Each participant created one story. The computers were disconnected from the internet and the experimenter monitored that participants did not use ChatGPT or other AI with their smartphones. After the story was completed, the participants answered a brief demographics questionnaire and were dismissed. A total of 10 participants’ texts diverged substantially from the specified task. Nine of the texts lacked a heading and one text was much longer than instructed. As a result, an additional 10 participants were invited to contribute short stories based on the prompts that had resulted in inadequate texts in the first round. All texts produced in this second round were adequate.

ChatGPT received the same 100 prompts our student sample had worked on. The wording was identical, except that the last two sentences in which the timeframe was explained were suspended, that is:

Please write a story that is as entertaining as possible. The story is about [a creative saleswoman]. The story must not be longer than 400 words. The story also needs a title.

All texts generated by ChatGPT matched our instructions. A list of the 100 topics can be found online in the OSF project (https://osf.io/su3j6/).

Linguistic analysis

We used LIWC and the DE-LIWC2015 dictionary (Meier et al., 2018) to calculate linguistic properties of each text.
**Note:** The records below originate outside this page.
/-- The Yarder's ports post, take, end and time items, and its queues move as chapter 22 says. Rests on 22_yarder.md,
R663, R664, R665, R669, R670, R674, R675, R676, R677, R679, R681. -/
def Obligations.YarderOrdersWork : Prop :=
  ∀ (s : State), s.alive = true →
    (∀ m (p : Fin 17), ownsPort m p.val = false → exec (.yardPost m p) s = .next (s.answer (.data 0)) ∧ exec (.yardTake m p) s = .next (s.answer (.data 0)) ∧
      (∀ k r, exec (.yardDone m p k r) s = .next (s.answer .busError)) ∧ (∀ h f q d, exec (.tmrArm m p h f q d) s = .next (s.answer .busError)) ∧
      (∀ h, exec (.tmrCancel m p h) s = .next (s.answer .busError)) ∧ ∀ v, exec (.flowCfgWrite m p v) s = .next (s.answer .busError)) ∧
    (∀ m (p : Fin 17), ownsPort m p.val = true →
      ((s.flowCfg (s.get Reg.POST_HDR_FLOW p.val)).usable = false → exec (.yardPost m p) s = .next (s.answer (.data 0x000E))) ∧
      ((s.flowCfg (s.get Reg.POST_HDR_FLOW p.val)).usable = true →
        (s.hwReserve < s.yardFree → s.yard.landing = [] → Completes (.yardPost m p) s fun t => t.bus = .data (s.yard.next % 2 ^ 32 * 2 ^ 32) ∧
          ∃ it, t.yard.store = s.yard.store ++ [it] ∧ it.seq = s.yard.next ∧ it.prio = s.get Reg.POST_HDR_PRIO p.val ∧ it.flow = s.get Reg.POST_HDR_FLOW p.val ∧
            it.arg0.toNat = s.get Reg.ARG0 p.val % 2 ^ 64 ∧ it.arg1.toNat = s.get Reg.ARG1 p.val % 2 ^ 64 ∧ it.count = 1 ∧ t.yard.landing = [] ∧ t.regs = s.regs) ∧
        (s.yardFree ≤ s.hwReserve → s.parked = false → s.yard.landing.length < s.yard.landingSlots → Completes (.yardPost m p) s fun t =>
          t.bus = .data (0x10000 + s.yard.next % 2 ^ 32 * 2 ^ 32) ∧ t.yard.store = s.yard.store ∧ (∃ it, t.yard.landing = s.yard.landing ++ [it] ∧ it.seq = s.yard.next) ∧
            (s.yard.landing = [] → s.Signalled 42 t)) ∧
        (s.yardFree ≤ s.hwReserve → s.parked = false → s.yard.landingSlots ≤ s.yard.landing.length → Completes (.yardPost m p) s fun t =>
          t.bus = .data 0x000F ∧ s.Signalled 41 t ∧ t.yard = s.yard ∧
            t.get Reg.YD_COUNT0_FULL_REFUSED 0 = min (s.get Reg.YD_COUNT0_FULL_REFUSED 0 + 1) (2 ^ Reg.YD_COUNT0_FULL_REFUSED.width - 1))) ∧
      (p.val = 16 ∨ s.twin.cut ≠ none ∨ s.offer p.val = none → exec (.yardTake m p) s = .next (s.answer (.data 0))) ∧
      (∀ it, p.val < 16 → s.twin.cut = none → s.offer p.val = some it → Completes (.yardTake m p) s fun t =>
        t.yard.store = s.yard.store.erase it ∧ t.get Reg.ITEM_ARG0_ARG0 p.val = it.arg0.toNat ∧ t.get Reg.ITEM_ARG1_ARG1 p.val = it.arg1.toNat ∧
          ∃ k, t.yard.progress.get [] p.val = { it with ticket := k, waited := true } :: s.yard.progress.get [] p.val ∧ t.bus = .data (takeHeader it k)) ∧
      (∀ k r, (∀ top, (s.yard.progress.get [] p.val).head? = some top → top.ticket ≠ k.toNat) → Completes (.yardDone m p k r) s fun t =>
        t.bus = .done ∧ t.flag Reg.PORT_CTRL_DONE_ERR p.val = true ∧ s.Signalled 46 t ∧ t.yard = s.yard) ∧
      (∀ (k : BitVec 15) r top rest, s.yard.progress.get [] p.val = top :: rest → top.ticket = k.toNat → (s.flowCfg top.flow).ordered = false → Completes (.yardDone m p k r) s fun t =>
        t.bus = .done ∧ t.yard.progress.get [] p.val = rest ∧ t.yard.store = s.yard.store ∧ t.regs = s.regs) ∧
      (∀ h f q d, (s.flowCfg f.toNat).usable = false → Completes (.tmrArm m p h f q d) s fun t => t.bus = .done ∧ t.get Reg.TMR_RESULT_CODE p.val = 6 ∧ t.yard = s.yard) ∧
      (∀ (h : Word16) f q d, (s.flowCfg f.toNat).usable = true → Completes (.tmrArm m p h f q d) s fun t => t.bus = .done ∧
        t.get Reg.TMR_RESULT_CODE p.val = (if s.get Reg.TMR_DEADLINE_US p.val ≤ s.nowUs then 2 else if (s.yard.timers.get none h.toNat).isSome then 1 else 0) ∧
        ∃ x, t.yard.timers.get none h.toNat = some x ∧ x.deadline = s.get Reg.TMR_DEADLINE_US p.val ∧ x.period = d.toNat ∧ x.prio = q.val ∧ x.flow = f.toNat) ∧
      (∀ (h : Word16), s.yard.timers.get none h.toNat = none → s.yard.expiredAt.get 0 h.toNat ≠ s.nowUs + 1 → Completes (.tmrCancel m p h) s fun t =>
        t.bus = .done ∧ t.get Reg.TMR_RESULT_CODE p.val = 4 ∧ t.yard = s.yard) ∧
      (∀ (h : Word16) x, s.yard.timers.get none h.toNat = some x → s.nowUs < x.deadline → Completes (.tmrCancel m p h) s fun t =>
        t.bus = .done ∧ t.get Reg.TMR_RESULT_CODE p.val = (if s.yard.expiredAt.get 0 h.toNat = s.nowUs + 1 then 5 else 3) ∧ t.yard.timers.get none h.toNat = none ∧ t.yard.store = s.yard.store ∧
          ∀ j, j ≠ h.toNat → t.yard.timers.get none j = s.yard.timers.get none j) ∧
      (∀ v flow, flow = s.get Reg.FLOW_SEL_FLOW p.val → (flowCfgOf v.toNat).ordered ≠ (s.flowCfg flow).ordered → s.yard.flowBusy flow = true → Completes (.flowCfgWrite m p v) s fun t =>
        t.bus = .done ∧ t.flag Reg.PORT_CTRL_CFG_REFUSED p.val = true ∧ t.yard = s.yard) ∧
      (∀ v flow, flow = s.get Reg.FLOW_SEL_FLOW p.val → ((flowCfgOf v.toNat).ordered = (s.flowCfg flow).ordered ∨ s.yard.flowBusy flow = false) → Completes (.flowCfgWrite m p v) s fun t =>
        t.bus = .done ∧ t.flowCfg flow = flowCfgOf v.toNat ∧ (∀ j, j ≠ flow → t.flowCfg j = s.flowCfg j) ∧ t.regs = s.regs)) ∧
    (s.yard.timers.entries = [] → exec .timerExpiry s = .next (s.beside fun s => s.withYard fun y => { y with stepFrom := none })) ∧
    (∀ h x w, s.yard.timers.entries = [(h, some x)] → w = s.waitTb 0 (1000 * max x.deadline ((s.tb 0 + 999) / 1000)) → x.deadline ≤ w.nowUs → x.period = 0 → s.yard.stepFrom = none → s.yard.held = [] →
      0 < s.yardFree → (s.flowCfg x.flow).usable = true → Completes .timerExpiry s fun t => t.yard.timers.get none h = none ∧ t.ticks = w.ticks ∧
        ∃ it, t.yard.store = s.yard.store ++ [it] ∧ it.prio = x.prio ∧ it.flow = x.flow ∧ it.arg0 = x.arg0 ∧ it.arg1 = x.arg1 ∧ it.src = 3 ∧ it.count = 1) ∧
    (s.parked = true ∨ s.yard.landing = [] → exec .landingRefill s = .next s) ∧
    (∀ it, s.parked = false → s.yard.landing = [it] → s.hwReserve + 64 < s.yardFree → Completes .landingRefill s fun t =>
      t.yard.landing = [] ∧ t.yard.store = s.yard.store ++ [it] ∧ t.yard.progress = s.yard.progress) ∧
    (s.yardFree = 0 ∨ (s.yard.held = [] ∧ s.yard.finished = []) → exec .heldItemEntry s = .next s) ∧
    (∀ h r, 0 < s.yardFree → s.yard.held = h :: r → Completes .heldItemEntry s fun t => t.yard.held = r ∧
      ∃ it, t.yard.store = s.yard.store ++ [it] ∧ it.seq = s.yard.next ∧ it.flow = h.item.flow ∧ it.arg0 = h.item.arg0 ∧ it.count = min h.item.count 65535) ∧
    (∀ w, w = s.waitTill (s.yard.loadAt + s.loadWindow) → Completes .loadWindowEnd s fun t => (∀ c < 16, t.get Reg.CORE_STAT_LOAD c = w.coreLoad c) ∧
      t.yard.busyTicks = Tab.empty ∧ t.yard.store = s.yard.store ∧ t.ticks = w.ticks ∧ t.yard.loadAt = t.ticks)

/-- The TAP loads its instructions and logs attachments; debug resumes what it halted; OTP keys are enrolled and
revoked. Rests on 24_boot_trust_debug.md, R719, R720, R725, R726, R727, R728, R729. -/
def Obligations.TapDebugAndKeys : Prop :=
  ∀ (s : State),
    (∀ c, c ∈ [(Instr.samplePreload, 0x02), (.dtmcs, 0x10), (.dmi, 0x11), (.jceDebugPort, 0x12), (.bypass, 0xFF)] →
      exec c.1 s = .next { s with dbg := { s.dbg with insn := c.2 } }) ∧
    exec .idcode s = .next { s with dbg := { s.dbg with insn := 1 }, outbox := .tap idcodeWord :: s.outbox } ∧ idcodeWord.toNat % 2 = 1 ∧ idcodeWord.toNat / 2 ^ 12 = 0x11690 ∧
    (∀ c, c ∈ [(Instr.extest, 0x00), (.clampInstruction, 0x03), (.highz, 0x04)] → Completes c.1 s fun t =>
      t.dbg = { s.dbg with insn := c.2, attached := s.dbg.attached + 1 } ∧ t.flash = { s.flash with debugCount := s.dbg.attached + 1 } ∧
        t.mem = s.mem ∧ t.points = s.points ∧ t.regs = s.regs ∧ t.pending = s.pending ∧
        ∃ e, (t.logs.get LogRing.empty 2).entries.head? = some e ∧ e.code = 1 ∧ e.source = 0x200 ∧ e.data.take 1 = [BitVec.ofNat 8 (Mode.code s.mode.mode)]) ∧
    (Completes .tapReset s fun t => t.dbg = { s.dbg with insn := 1, dm := false, jcePort := false, heldHarts := s.dbg.heldHarts.filter fun h => decide (16 ≤ h) } ∧ t.mem = s.mem ∧ t.points = s.points ∧ t.regs = s.regs ∧
      ∃ e, (t.logs.get LogRing.empty 2).entries.head? = some e ∧ e.code = 2 ∧ e.source = 0x200) ∧
    (s.dbg.dm = true → exec (.debugAttach false) s = .next s) ∧ (s.dbg.jcePort = true → exec (.debugAttach true) s = .next s) ∧
    (s.dbg.dm = false → exec (.debugRelease false) s = .next s) ∧ (s.dbg.jcePort = false → exec (.debugRelease true) s = .next s) ∧
    (s.dbg.dm = false → Completes (.debugAttach false) s fun t => t.dbg = { s.dbg with dm := true, attached := s.dbg.attached + 1 } ∧ t.regs = s.regs ∧
      ∃ e, (t.logs.get LogRing.empty 2).entries.head? = some e ∧ e.code = 1) ∧
    (s.dbg.jcePort = false → Completes (.debugAttach true) s fun t => t.dbg = { s.dbg with jcePort := true, attached := s.dbg.attached + 1 } ∧ t.regs = s.regs) ∧
    (s.dbg.dm = true → Completes (.debugRelease false) s fun t => t.dbg = { s.dbg with dm := false } ∧ t.regs = s.regs ∧
      ∃ e, (t.logs.get LogRing.empty 2).entries.head? = some e ∧ e.code = 2) ∧
    (s.dbg.jcePort = true → Completes (.debugRelease true) s fun t => t.dbg = { s.dbg with jcePort := false } ∧ t.regs = s.regs) ∧
    (s.alive = true →
      (∀ (c : Fin 16) pc, s.get Reg.AC_STATE_STATE c.val = 2 → Completes (.debugResume false ⟨c.val, by omega⟩ pc) s fun t => t.get Reg.AC_STATE_STATE c.val = 1 ∧
        t.hartHeld c.val = false ∧ (∀ j, j ≠ c.val → t.get Reg.AC_STATE_STATE j = s.get Reg.AC_STATE_STATE j ∧ t.hartHeld j = s.hartHeld j) ∧
        ∃ e, (t.logs.get LogRing.empty 2).entries.head? = some e ∧ e.code = 4 ∧ e.source = c.val) ∧
      (∀ (c : Fin 16) pc, s.get Reg.AC_STATE_STATE c.val ≠ 2 → Completes (.debugResume false ⟨c.val, by omega⟩ pc) s fun t => t.hartHeld c.val = false ∧ t.regs = s.regs ∧ t.logs = s.logs) ∧
      (∀ pc, s.rangerHalted = false → exec (.debugResume false 16 pc) s = .next s) ∧
      (∀ pc, s.rangerHalted = true → Completes (.debugResume false 16 pc) s fun t => t.rangerHalted = false ∧ t.boot.rangerUnlogged = false ∧ t.regs = s.regs ∧
        ∃ e, (t.logs.get LogRing.empty 2).entries.head? = some e ∧ e.code = 4 ∧ e.source = 0x10) ∧
      (∀ pc, s.hartHeld 17 = false → exec (.debugResume false 17 pc) s = .next s) ∧
      (∀ (n : Fin 64) pc, 18 ≤ n.val → exec (.debugResume false n pc) s = .next s) ∧
      (∀ (n : Fin 64) pc, (s.eng n.val).debugHeld = false → exec (.debugResume true n pc) s = .next s) ∧
      (∀ (n : Fin 64) pc, (s.eng n.val).debugHeld = true → Completes (.debugResume true n pc) s fun t => (t.eng n.val).debugHeld = false ∧
        t.get Reg.JCE_STATE_STATE n.val = 1 ∧ t.get Reg.JCE_STATE_PC n.val = s.get Reg.JCE_STATE_PC n.val ∧ ∀ j, j ≠ n.val → t.eng j = s.eng j) ∧
      (∀ (k : Fin 8) (c : Word16) r, (s.mode.mode ≠ .service ∨ c ≠ 0x5A4B) ∧ r = 3 ∨ s.mode.mode = .service ∧ c = 0x5A4B ∧ (k = 0 ∧ r = 4 ∨ 4 < k.val ∧ r = 2) →
        exec (.otpEnrol k c) s = .next (s.set Reg.OTP_STATUS_PROG_RESULT 0 r) ∧ exec (.otpRevoke k c) s = .next (s.set Reg.OTP_STATUS_PROG_RESULT 0 r)) ∧
      (∀ (k : Fin 8), s.mode.mode = .service → 1 ≤ k.val → k.val ≤ 4 →
        (((s.flash.otpHash.get none k.val).isSome ∨ s.flash.otpRevoked.getLsbD (k.val - 1) = true) → exec (.otpEnrol k 0x5A4B) s = .next (s.set Reg.OTP_STATUS_PROG_RESULT 0 2)) ∧
        (s.flash.otpHash.get none k.val = none → s.flash.otpRevoked.getLsbD (k.val - 1) = false → Completes (.otpEnrol k 0x5A4B) s fun t =>
          t.get Reg.OTP_STATUS_PROG_RESULT 0 = 1 ∧ t.flash.otpRevoked = s.flash.otpRevoked ∧ (∀ j, j ≠ k.val → t.flash.otpHash.get none j = s.flash.otpHash.get none j) ∧
          ∃ h, t.flash.otpHash.get none k.val = some h ∧ t.flash.keyStore.get none k.val = some h ∧
            h = BitVec.ofNat 256 (leNat (sha3 ((List.range 328).flatMap fun i => leBytes 4 (s.get Reg.KEY_BUF_WORD i))))) ∧
        (Completes (.otpRevoke k 0x5A4B) s fun t => t.get Reg.OTP_STATUS_PROG_RESULT 0 = 1 ∧ t.flash.otpHash = s.flash.otpHash ∧
          ∀ j < 4, t.flash.otpRevoked.getLsbD j = (s.flash.otpRevoked.getLsbD j || decide (j = k.val - 1)))))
LIWC analyzes each word in the text and scores whether it belongs to a category specified in the dictionary. For each dictionary category, it calculates the percentage of words in the text that falls into the category. Given that the counts (words per category) and total text length constitute the LIWC scores, it is taken into account that longer texts have a higher likelihood to include words of a given category. Among the large set of variables available in the DE-LIWC2015 dictionary, we were particularly interested in the linguistic categories that we expected to be related to recipient transportation, that is, positive emotion, negative emotion, personal pronouns (higher level category, consisting of 1st, 2nd, and 3rd person pronouns), perceptual processes (higher level category consisting of see, hear, feel, e.g., “sehe [see]”, “Klang [sound]”, or “glatt [smooth]”), and relativity (higher level category consisting of motion, space, time, e.g., “Ankunft” [arrival], “unter” [below], “bisher” [hitherto]). The analysis of these categories (and no other category) was pre-registered (https://aspredicted.org/W3G_PJ5). The linguistic analyses were pre-registered before LIWC data generation but after Study 2 data collection.

Results and discussion

For the quantitative, inference-statistical comparison of the linguistic characteristics of the two sources (ChatGPT vs. human authors), we conducted Welch-tests, which do not require equal variances (and have been described to be preferrable to Student t-tests, Delacre et al., 2017). Skewness and kurtosis of the main dependent variables were acceptable (Hair et al., 2018; see Supplement S1 for details) and no extreme outliers were observed. Alpha error probability was set to p = 0.05 and two-tailed tests were performed.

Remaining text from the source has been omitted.